[Task brief]:
Up to and including the final line, please copy every line exactly, starting from the one that contains "domain of MEM and" in the material below.

[Material shown]:
-- ==== Sys2Proof/Config.lean ====
section
/-!
DEFINITION. The configuration and the launch parameters of 00_scope.md R5, as plain data. The source leaves no value
open (40_fp_common.md R168), so there is no free value here: what an implementation fixes is `Config`, which the
State carries unchanged.
-/

namespace Sys2Proof

/-- XLEN (00_scope.md R5). The source's third width, 128, has no constructor: a launch that asks for it is refused
(92_eei_decisions.md D1), see `Sys2Proof.Machine.launch`. -/
inductive Xlen
  | rv32
  | rv64
deriving DecidableEq, Repr

/-- The members `EXT` can have (00_scope.md R5). -/
inductive Ext
  | f | d | q | zfh | zfhmin | zfa | zfbfmin
  | zfinx | zdinx | zhinx | zhinxmin
  | zvfh
deriving DecidableEq, Repr

/-- `EXT`, one flag per member (00_scope.md R5). Zvfh is a flag with one effect, enabling FLI.H (45_zfa.md R403). -/
structure ExtSet where
  f        : Bool := false
  d        : Bool := false
  q        : Bool := false
  zfh      : Bool := false
  zfhmin   : Bool := false
  zfa      : Bool := false
  zfbfmin  : Bool := false
  zfinx    : Bool := false
  zdinx    : Bool := false
  zhinx    : Bool := false
  zhinxmin : Bool := false
  zvfh     : Bool := false
deriving DecidableEq, Repr

/-- `MISALIGNED` (20_memory.md R66): what a misaligned floating-point load or store does. -/
inductive Misaligned
  /-- the access raises an address-misaligned exception (the default) -/
  | trap
  /-- the access is performed byte by byte -/
  | invisible
deriving DecidableEq, Repr

/-- A range of byte addresses `[base, base + size)` that lies in the domain of `MEM` (20_memory.md R61). -/
structure Region where
  base : Nat
  size : Nat
deriving DecidableEq, Repr

/-- The parameters of 00_scope.md R5 that stay fixed during a run: XLEN, EXT, MISALIGNED, the premise FS_ON, the
domain of MEM and the program text `[progBase, progEnd)` of 60_exceptions.md R529. -/
structure Config where
  xlen       : Xlen
  ext        : ExtSet
  misaligned : Misaligned
  /-- FS_ON: `mstatus.FS` is not Off (10_state.md R35). -/
  fsOn       : Bool
  /-- The domain of MEM: a byte exists exactly when some region holds its address (20_memory.md R61). -/
  regions    : List Region
  progBase   : Nat
  progEnd    : Nat
deriving DecidableEq, Repr

end Sys2Proof
end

[Your response]:
domain of MEM and the program text `[progBase, progEnd)` of 60_exceptions.md R529. -/
structure Config where
  xlen       : Xlen
  ext        : ExtSet
  misaligned : Misaligned
  /-- FS_ON: `mstatus.FS` is not Off (10_state.md R35). -/
  fsOn       : Bool
  /-- The domain of MEM: a byte exists exactly when some region holds its address (20_memory.md R61). -/
  regions    : List Region
  progBase   : Nat
  progEnd    : Nat
deriving DecidableEq, Repr

end Sys2Proof
end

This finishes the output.